Part of the sell-off profits will be invested in a biotech cluster at MEPC’s Milton Park, near Oxford, and some to kick-start a new business estate at Wellington Place in the centre of Leeds. Milton Park also looks set to benefit from MedCity — the biotech triangle between Oxford, Cambridge and London — launched last month by London Mayor, Boris Johnson (pictured), who claimed the cluster could compete with the giant US bio-tech hubs such as Boston and San Francisco.
The biggest beneficiary from MEPC’s investment realignment, however, will almost certainly be Silverstone Park, adjacent to the British Grand Prix race track in Northamptonshire, where the company has secured permission for 2.5 million sq ft of industrial and office floorspace. MEPC already has a 999-year lease on the site from the British Racing Drivers’ Club and recently announced plans to target Formula 1 spin-off companies as part of its £14m upgrade of the site.
Taylor said MEPC which, through Hermes manages the BT Pension Fund, would also consider building new science or high-tech focused business parks or buy and revive those that are struggling. “MEPC has the advantage of being close to the occupier, so this change in strategy is being led by occupier demand,” he stressed.
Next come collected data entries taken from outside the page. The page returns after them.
theorem perform_cfg {a : HostAct} {s t : State} (h : perform a s = .next t) : t.cfg = s.cfg := by
  cases a with
  | word p => exact (runWord_effect h).cfg
  | bind b => cases h; rfl
  | poke b offset v => obtain ⟨-, rfl⟩ := hostPoke_next h; exact setBuffer_cfg ..
  | transmitEnded => cases h; rfl
  | receiveLapsed bytes =>
    cases h
    rcases receiveLapsed_cases bytes s with e | ⟨n, -, e⟩ <;> rw [e]
    rfl
  | delayElapsed => cases h; rfl
  | construct => cases h; rfl
  | use k => obtain ⟨i, -, rfl⟩ := useDevice_next h; rfl
  | driverInit c h1 h2 => exact driverInit_cfg h
  | driverCommand c r =>
    rcases driverCommand_next h with ⟨-, rfl⟩ | ⟨-, -, -, rfl⟩
    · rfl
    · simp
  | driverRead r bytes =>
    rcases driverRead_next h with rfl | ⟨-, rfl | rfl | ⟨-, rfl⟩⟩ <;> rfl
  | driverValidate c =>
    rcases driverValidate_next h with rfl | ⟨st, rfl⟩ <;> rfl

/-! ### The invariant, update by update -/

/-- A constructed Device keeps the invariant of one Device: its buffers are empty and its record is zero (R31, R150). -/
theorem Instance.Inv.zero (c : Config) : Instance.zero.Inv c where
  tx_wf := rfl
  tx_below := rfl
  rx_wf := rfl
  rx_below := rfl
  txLen_le := Nat.zero_le _
  rxLen_le := Nat.zero_le _
  awaited_le := nofun
  transport_complete := nofun
  command_supported := .inl rfl

section
variable {s : State} (h : s.Inv)
include h

theorem State.Inv.withAgenda (l : List HostAct) : State.Inv { s with agenda := l } := ⟨h.inHand, h.others⟩

theorem State.Inv.respond (r : Response) : (s.respond r).Inv := ⟨h.inHand, h.others⟩

theorem State.Inv.bindTo (b : Buffer) : (s.bindTo b).Inv := ⟨h.inHand, h.others⟩

theorem State.Inv.asks (call : TransportCall) : (s.asks call).Inv := ⟨h.inHand, h.others⟩

theorem State.Inv.returnStatus (st : Status) : (s.returnStatus st).Inv := ⟨{ h.inHand with }, h.others⟩

theorem State.Inv.withDelayDone (b : Bool) : (s.withDelayDone b).Inv := ⟨{ h.inHand with }, h.others⟩

theorem State.Inv.withTxBusy (b : Bool) : (s.withTxBusy b).Inv := ⟨{ h.inHand with }, h.others⟩

theorem State.Inv.withTxLen {n : Half} (hn : n.toNat ≤ s.cfg.bufferCapacity) : (s.withTxLen n).Inv :=
  ⟨{ h.inHand with txLen_le := hn }, h.others⟩

theorem State.Inv.withAwaited {n : Nat} (hn : n ≤ s.cfg.bufferCapacity) : (s.withAwaited (some n)).Inv :=
  ⟨{ h.inHand with awaited_le := fun _ hm => Option.some.inj hm ▸ hn }, h.others⟩

theorem State.Inv.withReadNavPvt : (s.withCommand .readNavPvt).Inv :=
  ⟨{ h.inHand with command_supported := .inr rfl }, h.others⟩

theorem State.Inv.withInitialized {b : Bool} (hb : b = true → s.dev.transport.complete = true) :
    (s.withInitialized b).Inv :=
  ⟨{ h.inHand with transport_complete := hb }, h.others⟩

theorem State.Inv.zeroed (t : Transport) : (s.zeroed t).Inv :=
  ⟨{ Instance.Inv.zero s.cfg with transport_complete := nofun }, h.others⟩

theorem State.Inv.buffer_wf (b : Buffer) : (s.buffer b).wf = true := by
  cases b
  · exact h.inHand.tx_wf
  · exact h.inHand.rx_wf

theorem State.Inv.buffer_below (b : Buffer) : (s.buffer b).below s.cfg.bufferCapacity = true := by
  cases b
  · exact h.inHand.tx_below
  · exact h.inHand.rx_below

theorem State.Inv.setBuffer (b : Buffer) {m : Memory} (hw : m.wf = true) (hb : m.below s.cfg.bufferCapacity = true) :
    (s.setBuffer b m).Inv := by
  cases b
  · exact ⟨{ h.inHand with tx_wf := hw, tx_below := hb }, h.others⟩
  · exact ⟨{ h.inHand with rx_wf := hw, rx_below := hb }, h.others⟩

/-- An encoder's frame keeps the invariant, as every capacity has room for it (R10). -/
theorem State.Inv.emit {bytes : List Byte} (hl : bytes.length ≤ 20) : (s.emit bytes).Inv := by
  have hroom : 0 + bytes.length ≤ s.cfg.bufferCapacity := by
    have := bufferCapacity_ge s.cfg
    omega
  exact (h.setBuffer s.bound (writeBytes_wf (h.buffer_wf _) 0 bytes)
    (writeBytes_below (h.buffer_below _) hroom)).respond _

theorem State.Inv.received {bytes : List Byte} (hl : bytes.length ≤ s.cfg.bufferCapacity) : (s.received bytes).Inv where
  inHand := { h.inHand with
    rx_wf := writeBytes_wf h.inHand.rx_wf 0 bytes
    rx_below := writeBytes_below h.inHand.rx_below (by omega)
    rxLen_le := (Nat.mod_le _ _).trans hl
    awaited_le := nofun }
  others := h.others

/-- A receive cut short at `n` bytes keeps the invariant where the buffer has room for `n`. -/
theorem State.Inv.received_take {n : Nat} (hn : n ≤ s.cfg.bufferCapacity) (bytes : List Byte) :
    (s.received (bytes.take n)).Inv :=
  h.received ((List.length_take_le n bytes).trans hn)

theorem State.Inv.construct : s.construct.Inv where
  inHand := h.inHand
  others i hi := by
    rcases List.mem_append.1 hi with hi | hi
    · exact h.others i hi
    · exact List.mem_singleton.1 hi ▸ Instance.Inv.zero _

/-- The host turns to another Device: one of the others comes into the hand, and the one in the hand joins them. -/
theorem State.Inv.exchange {i : Instance} (hi : i ∈ s.others) (k : Nat) :
    State.Inv { s with tx := i.tx, rx := i.rx, dev := i.dev, others := s.others.set k s.inHand } where
  inHand := h.others i hi
  others j hj := by
    rcases List.mem_or_eq_of_mem_set hj with hj | rfl
    · exact h.others j hj
    · exact h.inHand

end

theorem WordEffect.inv {s t : State} (e : WordEffect s t) (h : s.Inv) : t.Inv := by
  cases e with
  | answered r => exact h.respond r
  | emitted bytes hl => exact h.emit hl
  | arrived bytes ha =>
    simp only [State.accepts, Bool.and_eq_true, decide_eq_true_eq] at ha
    exact h.received ha.2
Hermes and MEPC are using the business park sales and subsequent investments to “call the recovery”, concluded the executive. “We think the timing is right now. As a generalisation, nothing much has been built outside London in these sectors for six or seven years, at least not since the crash, and we are now seeing demand improve dramatically … As investors we are trying to anticipate future tenant demand, rather than sit and collect rent from relatively mature assets.”